== EXERCISE OBJECTIVE ==
Using the records below, write out again exactly the lines that begin at the line containing "(beginRead tag i k number s).pending" and end at the line containing "(readContinue tag i count e s).now", and no other lines.

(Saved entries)
@[simp] theorem crossNowhere_frame (i : Nat) (rest : List Byte) (s : State) :
    (crossNowhere i rest s).now = s.now ∧ (crossNowhere i rest s).msu = s.msu ∧
      (crossNowhere i rest s).csu = s.csu ∧ (crossNowhere i rest s).ctx = s.ctx ∧
      (crossNowhere i rest s).adu = s.adu ∧ (crossNowhere i rest s).scn = s.scn ∧
      (crossNowhere i rest s).cbf = s.cbf ∧ (crossNowhere i rest s).sdr.geo = s.sdr.geo ∧
      (crossNowhere i rest s).sdr.queue = s.sdr.queue ∧ (crossNowhere i rest s).sdr.nextSeq = s.sdr.nextSeq ∧
      (crossNowhere i rest s).sdr.nextRec = s.sdr.nextRec ∧ (crossNowhere i rest s).cwr.recId = s.cwr.recId ∧
      (crossNowhere i rest s).cwr.port = s.cwr.port ∧ (crossNowhere i rest s).cwr.cursor = s.cwr.cursor ∧
      (crossNowhere i rest s).cwr.present = s.cwr.present ∧ (crossNowhere i rest s).cwr.cdet = s.cwr.cdet ∧
      (crossNowhere i rest s).ips = s.ips ∧ (crossNowhere i rest s).chg = s.chg ∧
      (crossNowhere i rest s).ssv = s.ssv ∧ (crossNowhere i rest s).lnk = s.lnk ∧
      (crossNowhere i rest s).rst = s.rst ∧ (crossNowhere i rest s).pending = s.pending := by
  simp only [crossNowhere]; (repeat' split) <;> simp

@[simp] theorem crossing_frame (i : Nat) (rest : List Byte) (s : State) :
    (crossing i rest s).1.now = s.now ∧ (crossing i rest s).1.msu = s.msu ∧ (crossing i rest s).1.csu = s.csu ∧
      (crossing i rest s).1.ctx = s.ctx ∧ (crossing i rest s).1.adu = s.adu ∧ (crossing i rest s).1.scn = s.scn ∧
      (crossing i rest s).1.cbf.pend = s.cbf.pend ∧ (crossing i rest s).1.sdr.geo = s.sdr.geo ∧
      (crossing i rest s).1.sdr.nextRec = s.sdr.nextRec ∧ (crossing i rest s).1.cwr.recId = s.cwr.recId ∧
      (crossing i rest s).1.cwr.present = s.cwr.present ∧ (crossing i rest s).1.cwr.cdet = s.cwr.cdet ∧
      (crossing i rest s).1.ips = s.ips ∧ (crossing i rest s).1.chg = s.chg ∧ (crossing i rest s).1.ssv = s.ssv ∧
      (crossing i rest s).1.lnk.refused = s.lnk.refused ∧ (crossing i rest s).1.lnk.recordMask = s.lnk.recordMask ∧
      (crossing i rest s).1.lnk.alertMask = s.lnk.alertMask ∧ (crossing i rest s).1.lnk.guard = s.lnk.guard ∧
      (crossing i rest s).1.lnk.resetTaken = s.lnk.resetTaken ∧ (crossing i rest s).1.rst = s.rst ∧
      (crossing i rest s).1.pending = s.pending := by
  simp only [crossing]; (repeat' split) <;> simp

@[simp] theorem acceptData_frame (i : Nat) (bytes : List Byte) (s : State) :
    (acceptData i bytes s).1.now = s.now ∧ (acceptData i bytes s).1.msu = s.msu ∧
      (acceptData i bytes s).1.csu = s.csu ∧ (acceptData i bytes s).1.ctx = s.ctx ∧
      (acceptData i bytes s).1.adu = s.adu ∧ (acceptData i bytes s).1.scn = s.scn ∧
      (acceptData i bytes s).1.cbf.pend = s.cbf.pend ∧ (acceptData i bytes s).1.sdr.geo = s.sdr.geo ∧
      (acceptData i bytes s).1.sdr.nextRec = s.sdr.nextRec ∧ (acceptData i bytes s).1.cwr.recId = s.cwr.recId ∧
      (acceptData i bytes s).1.cwr.present = s.cwr.present ∧ (acceptData i bytes s).1.cwr.cdet = s.cwr.cdet ∧
      (acceptData i bytes s).1.ips = s.ips ∧ (acceptData i bytes s).1.chg = s.chg ∧
      (acceptData i bytes s).1.ssv = s.ssv ∧ (acceptData i bytes s).1.lnk.refused = s.lnk.refused ∧
      (acceptData i bytes s).1.lnk.recordMask = s.lnk.recordMask ∧
      (acceptData i bytes s).1.lnk.alertMask = s.lnk.alertMask ∧ (acceptData i bytes s).1.lnk.guard = s.lnk.guard ∧
      (acceptData i bytes s).1.lnk.resetTaken = s.lnk.resetTaken ∧ (acceptData i bytes s).1.rst = s.rst ∧
      (acceptData i bytes s).1.pending = s.pending := by
  simp only [acceptData]; (repeat' split) <;> simp

@[simp] theorem setLocks_frame (i : Nat) (l : LockSet) (s : State) :
    (setLocks i l s).now = s.now ∧ (setLocks i l s).msu = s.msu ∧ (setLocks i l s).csu = s.csu ∧
      (setLocks i l s).ctx = s.ctx ∧ (setLocks i l s).adu = s.adu ∧ (setLocks i l s).scn = s.scn ∧
      (setLocks i l s).cbf = s.cbf ∧ (setLocks i l s).sdr.geo = s.sdr.geo ∧
      (setLocks i l s).sdr.nextSeq = s.sdr.nextSeq ∧ (setLocks i l s).sdr.nextRec = s.sdr.nextRec ∧
      (setLocks i l s).sdr.mark = s.sdr.mark ∧ (setLocks i l s).cwr = s.cwr ∧ (setLocks i l s).ips = s.ips ∧
      (setLocks i l s).chg = s.chg ∧ (setLocks i l s).ssv = s.ssv ∧ (setLocks i l s).lnk = s.lnk ∧
      (setLocks i l s).rst = s.rst ∧ (setLocks i l s).pending = s.pending := by
  simp only [setLocks]; (repeat' split) <;> simp

@[simp] theorem setCursor_frame (c : Option Cursor) (s : State) :
    (setCursor c s).now = s.now ∧ (setCursor c s).msu = s.msu ∧ (setCursor c s).csu = s.csu ∧
      (setCursor c s).ctx = s.ctx ∧ (setCursor c s).adu = s.adu ∧ (setCursor c s).scn = s.scn ∧
      (setCursor c s).cbf = s.cbf ∧ (setCursor c s).sdr = s.sdr ∧ (setCursor c s).cwr.writer = s.cwr.writer ∧
      (setCursor c s).cwr.recId = s.cwr.recId ∧ (setCursor c s).cwr.port = s.cwr.port ∧
      (setCursor c s).cwr.present = s.cwr.present ∧ (setCursor c s).cwr.cdet = s.cwr.cdet ∧
      (setCursor c s).ips = s.ips ∧ (setCursor c s).chg = s.chg ∧ (setCursor c s).ssv = s.ssv ∧
      (setCursor c s).lnk = s.lnk ∧ (setCursor c s).rst = s.rst ∧ (setCursor c s).pending = s.pending := by
  simp only [setCursor]; (repeat' split) <;> simp

@[simp] theorem beginRead_frame (tag : Byte) (i k number : Nat) (s : State) :
    (beginRead tag i k number s).now = s.now ∧ (beginRead tag i k number s).msu = s.msu ∧
      (beginRead tag i k number s).csu = s.csu ∧ (beginRead tag i k number s).ctx = s.ctx ∧
      (beginRead tag i k number s).scn = s.scn ∧ (beginRead tag i k number s).cwr.present = s.cwr.present ∧
      (beginRead tag i k number s).cwr.cdet = s.cwr.cdet ∧ (beginRead tag i k number s).ips = s.ips ∧
      (beginRead tag i k number s).ssv.stable = s.ssv.stable ∧
      (beginRead tag i k number s).ssv.rideMs = s.ssv.rideMs ∧
      (beginRead tag i k number s).ssv.budget = s.ssv.budget ∧ (beginRead tag i k number s).ssv.rail = s.ssv.rail ∧
      (beginRead tag i k number s).lnk.refused = s.lnk.refused ∧
      (beginRead tag i k number s).lnk.recordMask = s.lnk.recordMask ∧
      (beginRead tag i k number s).lnk.alertMask = s.lnk.alertMask ∧
      (beginRead tag i k number s).lnk.guard = s.lnk.guard ∧
      (beginRead tag i k number s).lnk.resetTaken = s.lnk.resetTaken ∧ (beginRead tag i k number s).rst = s.rst ∧
      (beginRead tag i k number s).pending = s.pending := by
  simp only [beginRead]; (repeat' split) <;> simp

@[simp] theorem readStart_frame (tag : Byte) (i count : Nat) (e : Entry) (s : State) :
    (readStart tag i count e s).now = s.now ∧ (readStart tag i count e s).msu = s.msu ∧
      (readStart tag i count e s).csu = s.csu ∧ (readStart tag i count e s).ctx = s.ctx ∧
      (readStart tag i count e s).scn = s.scn ∧ (readStart tag i count e s).cwr.present = s.cwr.present ∧
      (readStart tag i count e s).cwr.cdet = s.cwr.cdet ∧ (readStart tag i count e s).ips = s.ips ∧
      (readStart tag i count e s).ssv.stable = s.ssv.stable ∧
      (readStart tag i count e s).ssv.rideMs = s.ssv.rideMs ∧
      (readStart tag i count e s).ssv.budget = s.ssv.budget ∧ (readStart tag i count e s).ssv.rail = s.ssv.rail ∧
      (readStart tag i count e s).lnk.refused = s.lnk.refused ∧
      (readStart tag i count e s).lnk.recordMask = s.lnk.recordMask ∧
      (readStart tag i count e s).lnk.alertMask = s.lnk.alertMask ∧
      (readStart tag i count e s).lnk.guard = s.lnk.guard ∧
      (readStart tag i count e s).lnk.resetTaken = s.lnk.resetTaken ∧ (readStart tag i count e s).rst = s.rst ∧
      (readStart tag i count e s).pending = s.pending := by
  simp only [readStart]; (repeat' split) <;> simp

@[simp] theorem readContinue_frame (tag : Byte) (i count : Nat) (e : Entry) (s : State) :
    (readContinue tag i count e s).now = s.now ∧ (readContinue tag i count e s).msu = s.msu ∧
      (readContinue tag i count e s).csu = s.csu ∧ (readContinue tag i count e s).ctx = s.ctx ∧
      (readContinue tag i count e s).scn = s.scn ∧ (readContinue tag i count e s).cwr.present = s.cwr.present ∧
      (readContinue tag i count e s).cwr.cdet = s.cwr.cdet ∧ (readContinue tag i count e s).ips = s.ips ∧
      (readContinue tag i count e s).ssv.stable = s.ssv.stable ∧
      (readContinue tag i count e s).ssv.rideMs = s.ssv.rideMs ∧
      (readContinue tag i count e s).ssv.budget = s.ssv.budget ∧
      (readContinue tag i count e s).ssv.rail = s.ssv.rail ∧
      (readContinue tag i count e s).lnk.refused = s.lnk.refused ∧
      (readContinue tag i count e s).lnk.recordMask = s.lnk.recordMask ∧
      (readContinue tag i count e s).lnk.alertMask = s.lnk.alertMask ∧
      (readContinue tag i count e s).lnk.guard = s.lnk.guard ∧
      (readContinue tag i count e s).lnk.resetTaken = s.lnk.resetTaken ∧
      (readContinue tag i count e s).rst = s.rst ∧ (readContinue tag i count e s).pending = s.pending := by
  simp only [readContinue]; (repeat' split) <;> simp

@[simp] theorem motionTimeout_frame (s : State) :
    (motionTimeout s).now = s.now ∧ (motionTimeout s).msu = s.msu ∧ (motionTimeout s).csu = s.csu ∧
      (motionTimeout s).ctx = s.ctx ∧ (motionTimeout s).adu = s.adu ∧ (motionTimeout s).scn = s.scn ∧
      (motionTimeout s).cbf = s.cbf ∧ (motionTimeout s).sdr = s.sdr ∧ (motionTimeout s).cwr.writer = s.cwr.writer ∧
      (motionTimeout s).cwr.recId = s.cwr.recId ∧ (motionTimeout s).cwr.cursor = s.cwr.cursor ∧
      (motionTimeout s).cwr.present = s.cwr.present ∧ (motionTimeout s).cwr.cdet = s.cwr.cdet ∧
      (motionTimeout s).ips = s.ips ∧ (motionTimeout s).chg = s.chg ∧ (motionTimeout s).ssv = s.ssv ∧
      (motionTimeout s).lnk.refused = s.lnk.refused ∧ (motionTimeout s).lnk.events = s.lnk.events ∧
      (motionTimeout s).lnk.recordMask = s.lnk.recordMask ∧ (motionTimeout s).lnk.alertMask = s.lnk.alertMask ∧
      (motionTimeout s).lnk.guard = s.lnk.guard ∧ (motionTimeout s).lnk.resetTaken = s.lnk.resetTaken ∧
      (motionTimeout s).rst = s.rst ∧ (motionTimeout s).pending = s.pending := by
  simp only [motionTimeout]; (repeat' split) <;> simp

@[simp] theorem mountFailed_frame (cause : CardCause) (s : State) :
    (mountFailed cause s).now = s.now ∧ (mountFailed cause s).msu = s.msu ∧ (mountFailed cause s).csu = s.csu ∧
      (mountFailed cause s).ctx = s.ctx ∧ (mountFailed cause s).adu = s.adu ∧ (mountFailed cause s).scn = s.scn ∧
      (mountFailed cause s).cwr.recId = s.cwr.recId ∧ (mountFailed cause s).cwr.present = s.cwr.present ∧
      (mountFailed cause s).cwr.cdet = s.cwr.cdet ∧ (mountFailed cause s).ips = s.ips ∧
      (mountFailed cause s).chg = s.chg ∧ (mountFailed cause s).ssv.st = s.ssv.st ∧
      (mountFailed cause s).ssv.timerEnd = s.ssv.timerEnd ∧ (mountFailed cause s).ssv.stable = s.ssv.stable ∧
      (mountFailed cause s).ssv.rideMs = s.ssv.rideMs ∧ (mountFailed cause s).ssv.budget = s.ssv.budget ∧
      (mountFailed cause s).ssv.rail = s.ssv.rail ∧ (mountFailed cause s).lnk.req = s.lnk.req ∧
      (mountFailed cause s).lnk.reply = s.lnk.reply ∧ (mountFailed cause s).lnk.refused = s.lnk.refused ∧
      (mountFailed cause s).lnk.recordMask = s.lnk.recordMask ∧
      (mountFailed cause s).lnk.alertMask = s.lnk.alertMask ∧ (mountFailed cause s).lnk.guard = s.lnk.guard ∧
      (mountFailed cause s).lnk.resetTaken = s.lnk.resetTaken ∧ (mountFailed cause s).rst = s.rst ∧
      (mountFailed cause s).pending = s.pending := by
  simp only [mountFailed]; (repeat' split) <;> simp

@[simp] theorem completeMount_frame (conflicts : Nat) (s : State) :
    (completeMount conflicts s).now = s.now ∧ (completeMount conflicts s).msu = s.msu ∧
      (completeMount conflicts s).csu = s.csu ∧ (completeMount conflicts s).ctx = s.ctx ∧
      (completeMount conflicts s).scn = s.scn ∧ (completeMount conflicts s).cwr.present = s.cwr.present ∧
      (completeMount conflicts s).cwr.cdet = s.cwr.cdet ∧ (completeMount conflicts s).ips = s.ips ∧
      (completeMount conflicts s).ssv.stable = s.ssv.stable ∧
      (completeMount conflicts s).ssv.rideMs = s.ssv.rideMs ∧
      (completeMount conflicts s).ssv.budget = s.ssv.budget ∧ (completeMount conflicts s).ssv.rail = s.ssv.rail ∧
      (completeMount conflicts s).lnk.refused = s.lnk.refused ∧
      (completeMount conflicts s).lnk.recordMask = s.lnk.recordMask ∧
      (completeMount conflicts s).lnk.alertMask = s.lnk.alertMask ∧
      (completeMount conflicts s).lnk.guard = s.lnk.guard ∧
      (completeMount conflicts s).lnk.resetTaken = s.lnk.resetTaken ∧ (completeMount conflicts s).rst = s.rst ∧
      (completeMount conflicts s).pending = s.pending := by
  simp only [completeMount]; (repeat' split) <;> simp

@[simp] theorem completeScan_frame (s : State) :
    (completeScan s).now = s.now ∧ (completeScan s).msu = s.msu ∧ (completeScan s).csu = s.csu ∧
      (completeScan s).ctx = s.ctx ∧ (completeScan s).scn = s.scn ∧ (completeScan s).cwr.present = s.cwr.present ∧
      (completeScan s).cwr.cdet = s.cwr.cdet ∧ (completeScan s).ips = s.ips ∧
      (completeScan s).ssv.stable = s.ssv.stable ∧ (completeScan s).ssv.rideMs = s.ssv.rideMs ∧
      (completeScan s).ssv.budget = s.ssv.budget ∧ (completeScan s).ssv.rail = s.ssv.rail ∧
      (completeScan s).lnk.refused = s.lnk.refused ∧ (completeScan s).lnk.recordMask = s.lnk.recordMask ∧
      (completeScan s).lnk.alertMask = s.lnk.alertMask ∧ (completeScan s).lnk.guard = s.lnk.guard ∧
      (completeScan s).lnk.resetTaken = s.lnk.resetTaken ∧ (completeScan s).rst = s.rst ∧
      (completeScan s).pending = s.pending := by
  simp only [completeScan]; (repeat' split) <;> simp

== EXERCISE OUTPUT ==
      (beginRead tag i k number s).pending = s.pending := by
  simp only [beginRead]; (repeat' split) <;> simp

@[simp] theorem readStart_frame (tag : Byte) (i count : Nat) (e : Entry) (s : State) :
    (readStart tag i count e s).now = s.now ∧ (readStart tag i count e s).msu = s.msu ∧
      (readStart tag i count e s).csu = s.csu ∧ (readStart tag i count e s).ctx = s.ctx ∧
      (readStart tag i count e s).scn = s.scn ∧ (readStart tag i count e s).cwr.present = s.cwr.present ∧
      (readStart tag i count e s).cwr.cdet = s.cwr.cdet ∧ (readStart tag i count e s).ips = s.ips ∧
      (readStart tag i count e s).ssv.stable = s.ssv.stable ∧
      (readStart tag i count e s).ssv.rideMs = s.ssv.rideMs ∧
      (readStart tag i count e s).ssv.budget = s.ssv.budget ∧ (readStart tag i count e s).ssv.rail = s.ssv.rail ∧
      (readStart tag i count e s).lnk.refused = s.lnk.refused ∧
      (readStart tag i count e s).lnk.recordMask = s.lnk.recordMask ∧
      (readStart tag i count e s).lnk.alertMask = s.lnk.alertMask ∧
      (readStart tag i count e s).lnk.guard = s.lnk.guard ∧
      (readStart tag i count e s).lnk.resetTaken = s.lnk.resetTaken ∧ (readStart tag i count e s).rst = s.rst ∧
      (readStart tag i count e s).pending = s.pending := by
  simp only [readStart]; (repeat' split) <;> simp

@[simp] theorem readContinue_frame (tag : Byte) (i count : Nat) (e : Entry) (s : State) :
    (readContinue tag i count e s).now = s.now ∧ (readContinue tag i count e s).msu = s.msu ∧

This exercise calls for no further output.